Us poor councillors are not allowed out in the sunshine on Saturday and we even have to skip our Clayponds surgery because we have to spend the whole day in the Civic Centre thrashing out options to save money. The cuts in council funding are relentless and mainly focussed on urban and less well off areas like our borough, with the likes of Surrey getting off much more lightly. I don’t know whether T May has harangued Windsor and Maidenhead Council for cuts in the same way as David Cameron had a go at Oxfordshire. To be fair, it’s possible to believe that she’s bright enough to notice that cuts to local services result for government’s policies to outsource the blame, unlike her predecessor!
In the evening we have a bit of a party at the Labour Office: our wonderful organiser has left us to take up a role working for the Labour Group in Harrow. We will really miss her and the socialist snacks such as onion bhajis hewn from the solid by horny handed sons of toil from Hounslow are insufficient to compensate, delicious as they are.
On Monday the emergency licensing panel I had pencilled in for the evening – related to police activity – is cancelled so I have an unusual free day. This is welcome as I’m still trying to catch up with emails – both council and private – that have accumulated over my time at conference.
Tuesday afternoon I pick up my latest new bike. This replaces the one that was nicked a couple of weeks ago (grrr) and this purchase includes a vital accessory – The World’s Most Secure Bike Lock, which requires a tactical nuclear explosion to open without the key.
On Tuesday evening we have a regular licensing panel. I am the last of the three councillors to arrive and I observe that Councillor Adrian Lee has rather misleadingly disported himself in the chair on the left wing and Councillor Shaida Mehrban on the right wing leaving the centre vacant and I find I have been elected chair for the evening in my absence. Neither of the applications causes us to dissent so I don’t have to sort out any fist fights between Lefty Lee and Marvellous Mehrban, which could have been entertaining.
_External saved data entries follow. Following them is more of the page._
/-! `acceptZero` -/

@[simp] theorem State.acceptZero_loader (s : State) (f : Frame) :
    (s.acceptZero f).loader = s.loader := by
  simp [State.acceptZero]
@[simp] theorem State.acceptZero_settings (s : State) (f : Frame) :
    (s.acceptZero f).settings = s.settings := by
  simp [State.acceptZero]
@[simp] theorem State.acceptZero_time (s : State) (f : Frame) :
    (s.acceptZero f).time = s.time := by
  simp [State.acceptZero]
@[simp] theorem State.acceptZero_inputs (s : State) (f : Frame) :
    (s.acceptZero f).inputs = s.inputs := by
  simp [State.acceptZero]
@[simp] theorem State.acceptZero_bank (s : State) (f : Frame) :
    (s.acceptZero f).bank = s.bank := by
  simp [State.acceptZero]
@[simp] theorem State.acceptZero_meter (s : State) (f : Frame) :
    (s.acceptZero f).meter = s.meter := by
  simp [State.acceptZero]
@[simp] theorem State.acceptZero_contributors (s : State) (f : Frame) :
    (s.acceptZero f).contributors = s.contributors := by
  simp [State.acceptZero]
@[simp] theorem State.acceptZero_subscriptions (s : State) (f : Frame) :
    (s.acceptZero f).subscriptions = s.subscriptions := by
  simp [State.acceptZero]
@[simp] theorem State.acceptZero_pending (s : State) (f : Frame) :
    (s.acceptZero f).pending = s.pending := by
  simp [State.acceptZero]

/-! `takeZero` -/

@[simp] theorem State.takeZero_loader (s : State) (f : Frame) :
    (s.takeZero f).loader = s.loader := by
  unfold State.takeZero; split <;> simp
@[simp] theorem State.takeZero_settings (s : State) (f : Frame) :
    (s.takeZero f).settings = s.settings := by
  unfold State.takeZero; split <;> simp
@[simp] theorem State.takeZero_time (s : State) (f : Frame) :
    (s.takeZero f).time = s.time := by
  unfold State.takeZero; split <;> simp
@[simp] theorem State.takeZero_inputs (s : State) (f : Frame) :
    (s.takeZero f).inputs = s.inputs := by
  unfold State.takeZero; split <;> simp
@[simp] theorem State.takeZero_bank (s : State) (f : Frame) :
    (s.takeZero f).bank = s.bank := by
  unfold State.takeZero; split <;> simp
@[simp] theorem State.takeZero_meter (s : State) (f : Frame) :
    (s.takeZero f).meter = s.meter := by
  unfold State.takeZero; split <;> simp
@[simp] theorem State.takeZero_contributors (s : State) (f : Frame) :
    (s.takeZero f).contributors = s.contributors := by
  unfold State.takeZero; split <;> simp
@[simp] theorem State.takeZero_subscriptions (s : State) (f : Frame) :
    (s.takeZero f).subscriptions = s.subscriptions := by
  unfold State.takeZero; split <;> simp
@[simp] theorem State.takeZero_pending (s : State) (f : Frame) :
    (s.takeZero f).pending = s.pending := by
  unfold State.takeZero; split <;> simp

/-! `acceptJob` -/

@[simp] theorem State.acceptJob_loader (s : State) (f : Frame) :
    (s.acceptJob f).loader = s.loader := by
  simp [State.acceptJob]
@[simp] theorem State.acceptJob_settings (s : State) (f : Frame) :
    (s.acceptJob f).settings = s.settings := by
  simp [State.acceptJob]
@[simp] theorem State.acceptJob_time (s : State) (f : Frame) :
    (s.acceptJob f).time = s.time := by
  simp [State.acceptJob]
@[simp] theorem State.acceptJob_inputs (s : State) (f : Frame) :
    (s.acceptJob f).inputs = s.inputs := by
  simp [State.acceptJob]
@[simp] theorem State.acceptJob_meter (s : State) (f : Frame) :
    (s.acceptJob f).meter = s.meter := by
  simp [State.acceptJob]
@[simp] theorem State.acceptJob_contributors (s : State) (f : Frame) :
    (s.acceptJob f).contributors = s.contributors := by
  simp [State.acceptJob]
@[simp] theorem State.acceptJob_subscriptions (s : State) (f : Frame) :
    (s.acceptJob f).subscriptions = s.subscriptions := by
  simp [State.acceptJob]
@[simp] theorem State.acceptJob_pending (s : State) (f : Frame) :
    (s.acceptJob f).pending = s.pending := by
  simp [State.acceptJob]

/-! `takeJob` -/

@[simp] theorem State.takeJob_loader (s : State) (f : Frame) :
    (s.takeJob f).loader = s.loader := by
  unfold State.takeJob; split <;> simp
@[simp] theorem State.takeJob_settings (s : State) (f : Frame) :
    (s.takeJob f).settings = s.settings := by
  unfold State.takeJob; split <;> simp
@[simp] theorem State.takeJob_time (s : State) (f : Frame) :
    (s.takeJob f).time = s.time := by
  unfold State.takeJob; split <;> simp
@[simp] theorem State.takeJob_inputs (s : State) (f : Frame) :
    (s.takeJob f).inputs = s.inputs := by
  unfold State.takeJob; split <;> simp
@[simp] theorem State.takeJob_meter (s : State) (f : Frame) :
    (s.takeJob f).meter = s.meter := by
  unfold State.takeJob; split <;> simp
@[simp] theorem State.takeJob_contributors (s : State) (f : Frame) :
    (s.takeJob f).contributors = s.contributors := by
  unfold State.takeJob; split <;> simp
@[simp] theorem State.takeJob_subscriptions (s : State) (f : Frame) :
    (s.takeJob f).subscriptions = s.subscriptions := by
  unfold State.takeJob; split <;> simp
@[simp] theorem State.takeJob_pending (s : State) (f : Frame) :
    (s.takeJob f).pending = s.pending := by
  unfold State.takeJob; split <;> simp

/-! `unknownOrder` -/

@[simp] theorem State.unknownOrder_loader (s : State) (f : Frame) :
    (s.unknownOrder f).loader = s.loader := by
  unfold State.unknownOrder; split <;> simp
@[simp] theorem State.unknownOrder_settings (s : State) (f : Frame) :
    (s.unknownOrder f).settings = s.settings := by
  unfold State.unknownOrder; split <;> simp
@[simp] theorem State.unknownOrder_time (s : State) (f : Frame) :
    (s.unknownOrder f).time = s.time := by
  unfold State.unknownOrder; split <;> simp
@[simp] theorem State.unknownOrder_inputs (s : State) (f : Frame) :
    (s.unknownOrder f).inputs = s.inputs := by
  unfold State.unknownOrder; split <;> simp
@[simp] theorem State.unknownOrder_bank (s : State) (f : Frame) :
    (s.unknownOrder f).bank = s.bank := by
  unfold State.unknownOrder; split <;> simp
@[simp] theorem State.unknownOrder_meter (s : State) (f : Frame) :
    (s.unknownOrder f).meter = s.meter := by
  unfold State.unknownOrder; split <;> simp
@[simp] theorem State.unknownOrder_book (s : State) (f : Frame) :
    (s.unknownOrder f).book = s.book := by
  unfold State.unknownOrder; split <;> simp
@[simp] theorem State.unknownOrder_contributors (s : State) (f : Frame) :
    (s.unknownOrder f).contributors = s.contributors := by
  unfold State.unknownOrder; split <;> simp
@[simp] theorem State.unknownOrder_subscriptions (s : State) (f : Frame) :
    (s.unknownOrder f).subscriptions = s.subscriptions := by
  unfold State.unknownOrder; split <;> simp
@[simp] theorem State.unknownOrder_pending (s : State) (f : Frame) :
    (s.unknownOrder f).pending = s.pending := by
  unfold State.unknownOrder; split <;> simp

/-! `loadSucceeds` -/

@[simp] theorem State.loadSucceeds_inputs (s : State) (image : List Byte) (role : Role) (now : Nat) :
    (s.loadSucceeds image role now).inputs = s.inputs := by
  simp [State.loadSucceeds]
@[simp] theorem State.loadSucceeds_meter (s : State) (image : List Byte) (role : Role) (now : Nat) :
    (s.loadSucceeds image role now).meter = s.meter := by
  simp [State.loadSucceeds]
@[simp] theorem State.loadSucceeds_requests (s : State) (image : List Byte) (role : Role) (now : Nat) :
    (s.loadSucceeds image role now).requests = s.requests := by
  simp [State.loadSucceeds]
@[simp] theorem State.loadSucceeds_pending (s : State) (image : List Byte) (role : Role) (now : Nat) :
    (s.loadSucceeds image role now).pending = s.pending := by
  simp [State.loadSucceeds]

/-! `attemptFails` -/

@[simp] theorem State.attemptFails_settings (s : State) :
    s.attemptFails.settings = s.settings := by
  unfold State.attemptFails; split <;> simp
@[simp] theorem State.attemptFails_inputs (s : State) :
    s.attemptFails.inputs = s.inputs := by
  unfold State.attemptFails; split <;> simp
@[simp] theorem State.attemptFails_bank (s : State) :
    s.attemptFails.bank = s.bank := by
  unfold State.attemptFails; split <;> simp
@[simp] theorem State.attemptFails_meter (s : State) :
    s.attemptFails.meter = s.meter := by
  unfold State.attemptFails; split <;> simp
@[simp] theorem State.attemptFails_book (s : State) :
    s.attemptFails.book = s.book := by
  unfold State.attemptFails; split <;> simp
@[simp] theorem State.attemptFails_contributors (s : State) :
    s.attemptFails.contributors = s.contributors := by
  unfold State.attemptFails; split <;> simp
@[simp] theorem State.attemptFails_subscriptions (s : State) :
    s.attemptFails.subscriptions = s.subscriptions := by
  unfold State.attemptFails; split <;> simp
@[simp] theorem State.attemptFails_link (s : State) :
    s.attemptFails.link = s.link := by
  unfold State.attemptFails; split <;> simp
@[simp] theorem State.attemptFails_requests (s : State) :
    s.attemptFails.requests = s.requests := by
  unfold State.attemptFails; split <;> simp
@[simp] theorem State.attemptFails_pending (s : State) :
    s.attemptFails.pending = s.pending := by
  unfold State.attemptFails; split <;> simp

/-! `tryBegin` -/

@[simp] theorem State.tryBegin_loader (s : State) (ch : Chan) (c : LinkChannel) :
    (s.tryBegin ch c).loader = s.loader := by
  unfold State.tryBegin; split; · split <;> simp
  simp
@[simp] theorem State.tryBegin_settings (s : State) (ch : Chan) (c : LinkChannel) :
    (s.tryBegin ch c).settings = s.settings := by
  unfold State.tryBegin; split; · split <;> simp
  simp
@[simp] theorem State.tryBegin_time (s : State) (ch : Chan) (c : LinkChannel) :
    (s.tryBegin ch c).time = s.time := by
  unfold State.tryBegin; split; · split <;> simp
  simp
@[simp] theorem State.tryBegin_inputs (s : State) (ch : Chan) (c : LinkChannel) :
    (s.tryBegin ch c).inputs = s.inputs := by
  unfold State.tryBegin; split; · split <;> simp
  simp
@[simp] theorem State.tryBegin_bank (s : State) (ch : Chan) (c : LinkChannel) :
    (s.tryBegin ch c).bank = s.bank := by
  unfold State.tryBegin; split; · split <;> simp
  simp
@[simp] theorem State.tryBegin_meter (s : State) (ch : Chan) (c : LinkChannel) :
    (s.tryBegin ch c).meter = s.meter := by
  unfold State.tryBegin; split; · split <;> simp
  simp
@[simp] theorem State.tryBegin_book (s : State) (ch : Chan) (c : LinkChannel) :
    (s.tryBegin ch c).book = s.book := by
  unfold State.tryBegin; split; · split <;> simp
  simp
@[simp] theorem State.tryBegin_contributors (s : State) (ch : Chan) (c : LinkChannel) :
    (s.tryBegin ch c).contributors = s.contributors := by
  unfold State.tryBegin; split; · split <;> simp
  simp
@[simp] theorem State.tryBegin_subscriptions (s : State) (ch : Chan) (c : LinkChannel) :
    (s.tryBegin ch c).subscriptions = s.subscriptions := by
  unfold State.tryBegin; split; · split <;> simp
  simp
@[simp] theorem State.tryBegin_requests (s : State) (ch : Chan) (c : LinkChannel) :
    (s.tryBegin ch c).requests = s.requests := by
  unfold State.tryBegin; split; · split <;> simp
  simp
@[simp] theorem State.tryBegin_alerts (s : State) (ch : Chan) (c : LinkChannel) :
    (s.tryBegin ch c).alerts = s.alerts := by
  unfold State.tryBegin; split; · split <;> simp
  simp
@[simp] theorem State.tryBegin_pending (s : State) (ch : Chan) (c : LinkChannel) :
    (s.tryBegin ch c).pending = s.pending := by
  unfold State.tryBegin; split; · split <;> simp
  simp

end Sys2Proof.Machine
end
My Wednesdays these days are divided between estate (the one where I live) business in the morning and serving my country (manning the Labour Party office whilst we are recruiting a new organiser) in the afternoons. In the evening I chair, in my usual bumbling way, the campaign committee, which is very confident and positive, reflecting the good feeling after the Labour conference. We cook up a number of cunning plans which, like Fabio Capello and his team selections, I will not yet reveal.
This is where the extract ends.